*** DATA EXTRACT
/-- The pages of a range one after the other: where a page is found, `f` acts on the part of the range that lies on it; an
address without one is passed over by 64 KiB. -/
def overPages (acc : Acc) (stop : Nat) (f : PageTr → Nat → Nat → M Unit) : Nat → Nat → M Unit
  | 0, _ => pure ()
  | fuel + 1, va => do
    if stop ≤ va then pure ()
    else
      match ← tryTranslate acc (BitVec.ofNat 64 va) with
      | .ok p =>
        let n := Nat.min stop (p.vbase + p.size) - va
        if va < 2 ^ 64 then f p va n else pure ()
        overPages acc stop f fuel (va + n)
      | .error _ => overPages acc stop f fuel ((va / 0x10000 + 1) * 0x10000)

/-- RESID (R355). -/
def residM (a b : GReg) : M Unit := do
  let va := (← gR a).toNat
  let n := Nat.min (← gR b).toNat 0x40000000
  let me := (← get).moduleNum.val
  overPages .load (va + n) (fun p x k => do
    if leafDead p.leaf || leafMod p.leaf != me then pure ()
    else (p.linesOf x k).forM fun l => residLine p l.1 l.2) (n / 0x10000 + 2) va
  advance

/-- DEMOTE (R356). -/
def demoteM (a : GReg) : M Unit := do
  let v ← gR a
  require (fieldOf v 63 8 == 0) cProtection v
  demoteAll (BitVec.ofNat 8 v.toNat)
  advance

/-- The trap that a page met by DISCARD takes (R357 step 1). -/
def discardTrap (s : State) (p : PageTr) : Option Nat :=
  let l := p.leaf
  if leafMod l != s.moduleNum.val || !(regionOf (leafBase l)).isDram ||
      pageUnmapped (leafBase l) (leafStored l p.size) (fun k => (s.stack k).act) true ||
      (leafSYS l && !s.reachesSys s.turn) || !leafW l then some cProtection
  else if leafRD l then some cWriteProtect
  else none

/-- DISCARD of one page that is alive (R357): its users are waited for first, so that the rest is one step. -/
def discardPage (p : PageTr) : M Unit := do
  xlinvPage 3 p.job p.vbase [p]
  modify fun s => s.writeCell p.pte 8 (setBit (setBit (setBit p.leaf 9 true) 3 false) 2 false).toNat
  let s ← get
  forN 16 fun k => do
    let hit := fun (line : Nat) => p.holdsCell (cellOf s.moduleNum.val (dramCell k (line * 256)))
    modify fun s => s.dropLines k hit
    modStack k fun st => { st with lost := st.lost.filter fun u => !p.holdsCell u.1 }

/-- The pages of a DISCARD in ascending order (R357). -/
def discardGo (ptbase : Word) (stop : Nat) : Nat → Nat → M Unit
  | 0, _ => pure ()
  | fuel + 1, va => do
    if stop ≤ va then pure ()
    else
      let w := BitVec.ofNat 64 va
      if 2 ^ 56 ≤ va then trapAcc cProtection w 1
      else
        match (← get).walkPage ptbase va with
        | .invalid => trapAcc cTranslation w 1
        | .malformed => trapAcc cProtection w 1
        | .leaf l size pte =>
          let p : PageTr := { job := jobOf ptbase, vbase := va / size * size, size := size, leaf := l, pte := pte }
          if leafDead l then pure ()
          else
            match discardTrap (← get) p with
            | some c => trapAcc c w 1
            | none => discardPage p
          discardGo ptbase stop fuel (p.vbase + size)

/-- Size of the page that a valid leaf maps at an address. -/
def State.leafSize (s : State) (ptbase : Word) (va : Nat) : Option Nat :=
  if 2 ^ 56 ≤ va then none
  else match walk s.mem s.moduleNum.val ptbase va with
    | .leaf _ size _ => some size
    | _ => none

/-- DISCARD (R357). -/
def discardM (a b : GReg) : M Unit := do
  let va := (← gR a).toNat
  let n := (← gR b).toNat
  let h ← hart
  let s ← get
  let splits := fun (x y : Nat) => match s.leafSize h.ptbase y with
    | some size => x % size != 0
    | none => false
  if n = 0 then advance
  else
    require (!splits va va) cMisaligned (BitVec.ofNat 64 va)
    require (!splits (va + n) (va + n - 1)) cMisaligned (BitVec.ofNat 64 (va + n))
    discardGo h.ptbase (va + n) (n / 0x10000 + 2) va
    advance

/-- PGHINT of one frame (R358): the class rises; leaving class 1 clears UO, entering it sets UO. -/
def hintFrame (p : PageTr) (c i : Nat) : M Unit := do
  match ← raiseClass i c with
  | some old => if old = 1 then updateUO p false else if c = 1 then updateUO p true else pure ()
  | none => pure ()

/-- PGHINT (R358). -/
def pghintM (c : Fin 4) (a b : GReg) : M Unit := do
  let va := (← gR a).toNat
  let n := (← gR b).toNat
  let s ← get
  if !bitOf s.hub.fubase 0 then advance
  else
    overPages .load (va + n) (fun p _ _ => do
      if leafDead p.leaf || leafMod p.leaf != s.moduleNum.val then pure ()
      else forN ((leafStored p.leaf p.size + 0xFFFF) / 0x10000) fun k =>
        match frameIndex (leafBase p.leaf + k * 0x10000) with
        | some i => hintFrame p c.val i
        | none => pure ()) (n / 0x10000 + 2) va
    advance

/-- GSTR (R341): Reads a stream descriptor and starts a Geyser stream. -/
def execGstr (d : GReg) (a : GReg) (s : State) : Host.Outcome State Fault Refusal :=
  perform (.gstr d a) (gstrM d a) s

/-- GSTOP (R345): Ends a numbered Geyser stream. -/
def execGstop (a : GReg) (s : State) : Host.Outcome State Fault Refusal :=
  perform (.gstop a) (gstopM a) s

/-- COPY (R347): Copies bytes from memory to memory. -/
def execCopy (d : GReg) (a : GReg) (b : GReg) (s : State) : Host.Outcome State Fault Refusal :=
  perform (.copy d a b) (copyM 0 d a b) s

/-- COPY_MT (R347): Copies bytes from memory to a tile store. -/
def execCopyMt (d : GReg) (a : GReg) (b : GReg) (s : State) : Host.Outcome State Fault Refusal :=
  perform (.copyMt d a b) (copyM 1 d a b) s

/-- COPY_TM (R347): Copies bytes from a tile store to memory. -/
def execCopyTm (d : GReg) (a : GReg) (b : GReg) (s : State) : Host.Outcome State Fault Refusal :=
  perform (.copyTm d a b) (copyM 2 d a b) s

/-- COPY_TT (R347): Copies bytes from a tile store to a tile store. -/
def execCopyTt (d : GReg) (a : GReg) (b : GReg) (s : State) : Host.Outcome State Fault Refusal :=
  perform (.copyTt d a b) (copyM 3 d a b) s

/-- CPLW (R352): Sleeps until operations up to n on a path are complete. -/
def execCplw (p : Fin 8) (a : GReg) (s : State) : Host.Outcome State Fault Refusal :=
  perform (.cplw p a) (cplwM p a) s

/-- ONCPL (R353): Arms a completion upcall for operation n of a path. -/
def execOncpl (p : Fin 8) (a : GReg) (b : GReg) (s : State) : Host.Outcome State Fault Refusal :=
  perform (.oncpl p a b) (oncplM p a b) s

/-- UPRET (R354): Leaves an upcall handler and continues at UPRA. -/
def execUpret (s : State) : Host.Outcome State Fault Refusal :=
  perform (.upret) (upretM .upret) s

/-- RESID (R355): Fills the lines of a range into their memory-side caches. -/
def execResid (a : GReg) (b : GReg) (s : State) : Host.Outcome State Fault Refusal :=
  perform (.resid a b) (residM a b) s

/-- DEMOTE (R356): Issues a DEMOTE of a chain to all sixteen stacks. -/
def execDemote (a : GReg) (s : State) : Host.Outcome State Fault Refusal :=
  perform (.demote a) (demoteM a) s

/-- DISCARD (R357): Marks whole pages dead and drops their lines without write-back. -/
def execDiscard (a : GReg) (b : GReg) (s : State) : Host.Outcome State Fault Refusal :=
  perform (.discard a b) (discardM a b) s

/-- PGHINT (R358): Raises the frame-use class of the frames of a range. -/
def execPghint (c : Fin 4) (a : GReg) (b : GReg) (s : State) : Host.Outcome State Fault Refusal :=
  perform (.pghint c a b) (pghintM c a b) s

/-- GATH (R346): Hands a Fumarole gather request to the entry stack, resynchronising the sides. -/
def execGath (d : GReg) (a : GReg) (b : VReg) (mk : MReg) (me : Bool) (x : Fin 2) (l : Fin 16) (s : State) : Host.Outcome State Fault Refusal :=
  perform (.gath d a b mk me x l) (gathM (.gath d a b mk me x l) d a b mk me x l) s

/-- RSTV (R348): Stores a vector to a remote or local destination as one REM operation. -/
def execRstv (r0 : VReg) (a : GReg) (mk : MReg) (me : Bool) (q : Fin 2) (l : Fin 4) (s : State) : Host.Outcome State Fault Refusal :=
  perform (.rstv r0 a mk me q l) (rstvM (.rstv r0 a mk me q l) false r0 a none mk me q l) s

/-- RSTV_MC (R348): Stores a vector as several copies at a spacing, accepted or refused whole. -/
def execRstvMc (r0 : VReg) (a : GReg) (b : GReg) (mk : MReg) (me : Bool) (q : Fin 2) (l : Fin 4) (s : State) : Host.Outcome State Fault Refusal :=
  perform (.rstvMc r0 a b mk me q l) (rstvM (.rstvMc r0 a b mk me q l) false r0 a (some b) mk me q l) s

/-- RSTV_ADD (R351): Atomically adds vector elements to remote destination elements. -/
def execRstvAdd (r0 : VReg) (a : GReg) (mk : MReg) (me : Bool) (q : Fin 2) (s : State) : Host.Outcome State Fault Refusal :=
  perform (.rstvAdd r0 a mk me q) (rstvM (.rstvAdd r0 a mk me q) true r0 a none mk me q 0) s

/-- GEYSER_ENTRY_DELIVER (R342): A Geyser stream places a queue entry or writes its elements once they arrive and room exists. -/
def execGeyserEntryDeliver (ctx : Ctx) (n : BitVec 32) (s : State) : Host.Outcome State Fault Refusal :=
  occur (geyserStep ctx n) s

/-- FUMAROLE_FORWARD_RECEIVE (R70): A stack receives a forwarded gather element, reads it at its cache and returns it along the ring. -/
def execFumaroleForwardReceive (stack : Die) (s : State) : Host.Outcome State Fault Refusal :=
  occur (forwardReceive stack.val) s

/-- FUMAROLE_RETURN_RECEIVE (R70): Returned gather data arrives at or passes through a stack on the ring. -/
def execFumaroleReturnReceive (stack : Die) (s : State) : Host.Outcome State Fault Refusal :=
  occur (returnReceive stack.val) s

/-- PATH_OPERATION_COMPLETE (R131): An engine or path operation completes and DONE advances past complete predecessors. -/
def execPathOperationComplete (ctx : Ctx) (path : Fin 6) (n : BitVec 32) (s : State) : Host.Outcome State Fault Refusal :=
  occur (finishOp ctx path n) s

/-- RSTV_OUTCOME (R350): An RSTV's status entry is filled once the destinations accept or refuse it. -/
def execRstvOutcome (ctx : Ctx) (n : BitVec 32) (refused : Option (Fin 64)) (s : State) : Host.Outcome State Fault Refusal :=
  occur (rstvOutcome ctx n (refused.map (·.val))) s

/-- UPCALL_ENTRY (R133): The access side takes a pending upcall, swaps the shadow registers and enters the handler. -/
def execUpcallEntry (ctx : Ctx) (s : State) : Host.Outcome State Fault Refusal :=
  occur (upcallEnter ctx) s

end Sys2Proof.Machine

end
end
******
Please copy the lines above from the line with "def execUpret (s" up to and including the line with "def execGath (d", exactly as written and with nothing else.

YOUR RESPONSE:
def execUpret (s : State) : Host.Outcome State Fault Refusal :=
  perform (.upret) (upretM .upret) s

/-- RESID (R355): Fills the lines of a range into their memory-side caches. -/
def execResid (a : GReg) (b : GReg) (s : State) : Host.Outcome State Fault Refusal :=
  perform (.resid a b) (residM a b) s

/-- DEMOTE (R356): Issues a DEMOTE of a chain to all sixteen stacks. -/
def execDemote (a : GReg) (s : State) : Host.Outcome State Fault Refusal :=
  perform (.demote a) (demoteM a) s

/-- DISCARD (R357): Marks whole pages dead and drops their lines without write-back. -/
def execDiscard (a : GReg) (b : GReg) (s : State) : Host.Outcome State Fault Refusal :=
  perform (.discard a b) (discardM a b) s

/-- PGHINT (R358): Raises the frame-use class of the frames of a range. -/
def execPghint (c : Fin 4) (a : GReg) (b : GReg) (s : State) : Host.Outcome State Fault Refusal :=
  perform (.pghint c a b) (pghintM c a b) s

/-- GATH (R346): Hands a Fumarole gather request to the entry stack, resynchronising the sides. -/
def execGath (d : GReg) (a : GReg) (b : VReg) (mk : MReg) (me : Bool) (x : Fin 2) (l : Fin 16) (s : State) : Host.Outcome State Fault Refusal :=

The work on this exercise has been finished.